Quote:
Originally Posted by mxzombie
i deleted my facebook a couple of years ago and my family hasn't stopped hounding me to register again. and i just don't want to. on the heels of that i purged as much of my "online presence" as i could think to do--pictures, accounts, etc and now the internet is just really boring.
but i also do not have any friends and don't feel any strong compulsion to make some, save for a few fleeting moments here and there. i think that since i moved to chicago and it's the first time i've lived centrally in a large city, i've completely turned inward and don't really have patience to deal with anyone. i just started wearing earplugs while i commute on the train and it's extremely satisfying to not have to pay attention to anyone or hear people talking.
|
I have to say, when family members started trying to add me on FB, I knew FB was over for me.
Quote:
Originally Posted by reprise85
Other people are annoying, but don't you miss/long for some kind of human interaction? I don't feel like I'll ever get married or have kids, but a really close friend would be nice. All of the ones I used to have, we live separate lives now because of what drugs did to our friendships.

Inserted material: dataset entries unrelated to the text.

/-- Apply a packet to an attached field (LAYER 2). -/
def State.applyAtt (s : State) (bs : List Byte) : Packet × State :=
  let key := pktW bs 0
  let w := pktW bs 1
  let n := fld w 8 4
  let body := bs.drop 0x40
  let (x, y, z) := (fld key 0 10, fld key 10 10, fld key 20 9)
  match fld w 0 2, tbit key 31 with
  | 0, false =>
    let l := (rangeFrom 0 512).map (fun v => leNat ((body.drop (2 * v)).take 2))
    (.applied, s.attStage n (((brickVoxels key).zip l).map (fun p => (s.attCell n p.1.1 p.1.2.1 p.1.2.2, p.2))))
  | 0, true =>
    if 4096 ≤ (s.attLinked n).length && s.attHalf n (s.attLink n x y z + 2) < 2 ^ 15 then
      (.skipped, s.pageErr 0x30000 0x0103 0)
    else match s.attBrick n key (fld (pktW bs 2) 0 16) body with
      | none => (.poolEmpty, s)
      | some (f, s1) => (.applied, s1.attStage n (linkHalves (s1.attLink n x y z) (f + 2 ^ 31)))
  | 1, _ =>
    (.applied, s.attStage n ((brickVoxels key).flatMap (fun p =>
      (s.attCell n p.1 p.2.1 p.2.2, fld w 16 16) :: linkHalves (s.attLink n p.1 p.2.1 p.2.2) 0)))
  | _, true => (.applied, s.attStage n (linkHalves (s.attLink n x y z) 0))
  | _, false =>
    (.applied, s.attStage n ((brickVoxels key).flatMap (fun p => linkHalves (s.attLink n p.1 p.2.1 p.2.2) 0)))

/-- Apply one packet. -/
def State.applyPacket (s : State) (bs : List Byte) : Packet × State :=
  if !packetOk bs then (.skipped, s)
  else
    let w := pktW bs 1
    if fld w 2 2 = 2 then s.applyAtt bs
    else
      let i := keyBrick (pktW bs 0)
      if tbit w 4 && (s.foreign i || !tbit (s.wRegion i) 2) then (.noPredict, s)
      else if s.foreign i then (.skipped, s)
      else s.applyWorld bs

/-- The next load starts when none runs and no cut runs (R118, R125). -/
def State.startLoad (s : State) : State :=
  match s.wld.load, s.wld.cut, s.wld.loadQ with
  | none, none, l :: t =>
    if s.pageOpen 0x30000 then
      (({ s with wld := { s.wld with load := some l, loadQ := t } }.wr A.wldLoadDoneCnt 0).wrb A.wldStat 1 true).wldBusy.heatCut
    else s
  | _, _, _ => s

/-- A load is over (R118, R295). -/
def State.endLoad (s : State) (l : LoadRun) : State :=
  let s1 := { s with wld := { s.wld with load := none } }.wrb A.wldStat 1 false
  let s2 := match l.fus with
    | none => s1.raise 0x30000 10
    | some (acc, h) =>
      let e : UnitEnd := { acc := acc, h := h, status := if l.failed then 0x09 else 0, result := min 0xFFFF l.applied }
      { s1 with dsp := { s1.dsp with ended := s1.dsp.ended ++ [e] } }
  s2.startLoad.wldBusy

/-- A load that runs or waits goes before another host load. -/
def State.hostLoads (s : State) : Bool :=
  s.wld.load.isSome || s.wld.loadQ.any (fun l => l.fus.isNone)

/-- The write of LOAD_GO (R118, R131). -/
def State.loadGo (s : State) : State :=
  if !s.wldReady then s.pageErr 0x30000 0x0104 0
  else if s.hostLoads then s.bump A.wldLoadBusy
  else
    let l : LoadRun := { addr := s.rd64 A.wldLoadAddr % 2 ^ 48, cnt := s.rdf A.wldLoadCnt 0 20 }
    { s with wld := { s.wld with loadQ := s.wld.loadQ ++ [l] } }.startLoad

/-- A FUS launch (R293, R295). -/
def State.fusLaunch (s : State) (addr cnt acc h : Nat) : State :=
  if !s.wldReady then
    let e : UnitEnd := { acc := acc, h := h, status := 0x09, result := 0 }
    { s with dsp := { s.dsp with ended := s.dsp.ended ++ [e] } }.pageErr 0x30000 0x0104 0
  else
    let l : LoadRun := { addr := addr, cnt := cnt, fus := some (acc, h) }
    { s with wld := { s.wld with loadQ := s.wld.loadQ ++ [l] } }.startLoad

/-- A packet is skipped and counted; the first of a load is recorded (R119). -/
def State.packetSkip (s : State) (l : LoadRun) : State × LoadRun :=
  let s1 := s.bump A.wldLoadRej
  if l.noted then (s1, { l with failed := true })
  else (s1.pageErr 0x30000 0x0101 (l.idx % 2 ^ 20), { l with failed := true, noted := true })

/-- One packet after another is applied in address order (R118, R119, R523). -/
def State.loadPacket (s : State) : State :=
  match s.wld.load with
  | none => s
  | some l =>
    if l.cnt ≤ l.idx then s.endLoad l
    else
      let a := l.addr + 1088 * l.idx
      let (data, s1) := if inLocal a 1088 then s.fetch 5 5 a 1088 else (none, s)
      let next (t : State) (m : LoadRun) : State :=
        let m1 := { m with idx := m.idx + 1 }
        if m1.cnt ≤ m1.idx then t.endLoad m1 else { t with wld := { t.wld with load := some m1 } }
      match data with
      | none => let (s2, m) := s1.packetSkip l; next s2 m
      | some bs =>
        match s1.applyPacket bs with
        | (.applied, s2) => next (s2.wr A.wldLoadDoneCnt ((l.applied + 1) % 2 ^ 20)) { l with applied := l.applied + 1 }
        | (.skipped, s2) => let (s3, m) := s2.packetSkip l; next s3 m
        | (.noPredict, s2) => next (s2.bump A.wldPredRej) l
        | (.poolEmpty, s2) => (s2.pageErr 0x30000 0x0105 0).endLoad { l with failed := true }
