/-- The measured point of a buffer pixel (R120): camera coordinates by the intrinsics, then the extrinsics.  A focal length of 0
gives no point: the coordinate is a free value. -/
def State.pixelPoint (s : State) (d : List Nat) (ext : Frame) (u v : Nat) (z : Int) : List Int × State :=
  let f := 2 ^ dDecim d
  let one (t : State) (k focal centre : Nat) : Int × State :=
    if focal = 0 then
      let (w, t1) := t.draw 32
      (w.toInt * 2 ^ 32, t1)
    else (((f * k * 2 ^ 16 : Nat) - sgn 32 centre) * z * 2 ^ 32 / focal, t)
  let (x, s1) := one s u (nth 0 d 6) (nth 0 d 8)
  let (y, s2) := one s1 v (nth 0 d 7) (nth 0 d 9)
  let w (i : Nat) : Int := if i = 0 then x else if i = 1 then y else z * 2 ^ 32
  ((rangeFrom 0 3).map (fun i => ith ext.pos i + row3 ext.rot i w / 2 ^ 62), s2)

/-- Fuse the pixels of a frame, `n` of them from the k-th on. -/
def FuseRun.pixels (x : FuseRun) (d : List Nat) (base : Nat) (ext : Frame) (flt : FrameFilter) : Nat → Nat → FuseRun
  | _, 0 => x
  | k, n + 1 =>
    let w := dWidth d / 2 ^ dDecim d
    let a := base + 64 + 4 * k
    match x.s.fetch 5 5 a 4 with
    | (none, s1) => { x with s := s1 }.pixels d base ext flt (k + 1) n
    | (some bs, s1) =>
      let z := sgn 32 (leNat bs)
      if z = 0 then { x with s := s1 }.pixels d base ext flt (k + 1) n
      else
        let (q, s2) := s1.pixelPoint d ext (k % w) (k / w) z
        ({ x with s := s2 }.pixel flt (ith ext.pos) (ith q)).pixels d base ext flt (k + 1) n

/-- Fusion of a whole frame.  Where the word of its stamp is uncorrectable in the buffer, the stamp is a free value (log entry 255). -/
def State.fuseFrame (s : State) (k b : Nat) : State :=
  let y := nth {} (s.slot k).bufs b
  let d := y.desc
  let base := dBase d + b * dStride d
  let ext := cellFrame.apply (sWords y.ext 0 12)
  let (stamp, s0) := match s.fetch 5 5 base 8 with
    | (some bs, t) => (leNat bs, t)
    | (none, t) => ((t.draw 64).1.toNat, (t.draw 64).2)
  let (flt, miss, ue) := s0.filterOf stamp
  let s1 := ue.foldl (fun t w => t.recordUe 5 5 w) (s0.bumpBy A.wldNoState miss)
  let w := dWidth d / 2 ^ dDecim d
  let h := dHeight d / 2 ^ dDecim d
  let run : FuseRun := { s := s1, c := s1.reserveOf false, f := s1.reserveOf true }
  let out := run.pixels d base ext flt 0 (w * h)
  if out.clip then (out.s.bumpBy A.wldFuseClip out.lost).raise 0x30000 12 else out.s

/-! ## Meanings -/

/-- Fusion takes the next frame (R104, R122, R125, R131). -/
def execFusionFrameStart (s : State) : Host.Outcome State Fault Refusal :=
  match s.ing.handover, s.wld.fusing, s.wld.cut with
  | (k, b) :: t, none, none =>
    if !s.fusionOn || !s.pageOpen 0x30000 || s.tripped || !s.loadpath then .next s
    else if !s.wldReady then .next (s.pageErr 0x30000 0x0104 0)
    else if s.slotsFree false < s.reserveOf false || s.slotsFree true < s.reserveOf true then .next (s.raise 0x30000 11)
    else
      let s1 := { s with ing := { s.ing with handover := t } }
      .next { s1 with wld := { s1.wld with fusing := some (k, b) } }.wldBusy.heatCut
  | _, _, _ => .next s

/-- Fusion of the running frame completes (R120). -/
def execFusionFrameDone (s : State) : Host.Outcome State Fault Refusal :=
  match (if s.tripped || !s.loadpath then none else s.wld.fusing) with
  | none => .next s
  | some (k, b) =>
    let s1 := s.fuseFrame k b
    .next (({ s1 with wld := { s1.wld with fusing := none } }.bufFused k b).wldBusy)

A few are tied into the whole psych ward world and unfortunately outside relationships have mostly failed, plus I'm not in that world anymore. So yeah, a nice friend would be cool. One who lives in the area.
|
Well, the only thing friends bring about is opportunities of any kind. When you have no social life, your life DOES remain the same. . Basically I coudn't keep friends because i'm not social enough. I don't need to be around people often enough to maintain meaningful relationships with them, so we just drift away. Eventually I just stopped trying to make new friends since I knew it would end the same. Less stress and guilt this way anyway. I find it hard to remain interested in other people through no fault of their own. I might be slightly sociopathic.
I've got a gf, we've been together 6 years. She's about as social as I am. We are stranded together in a life of disappointment and apathy. Clearly we've got issues but what are you gonna do?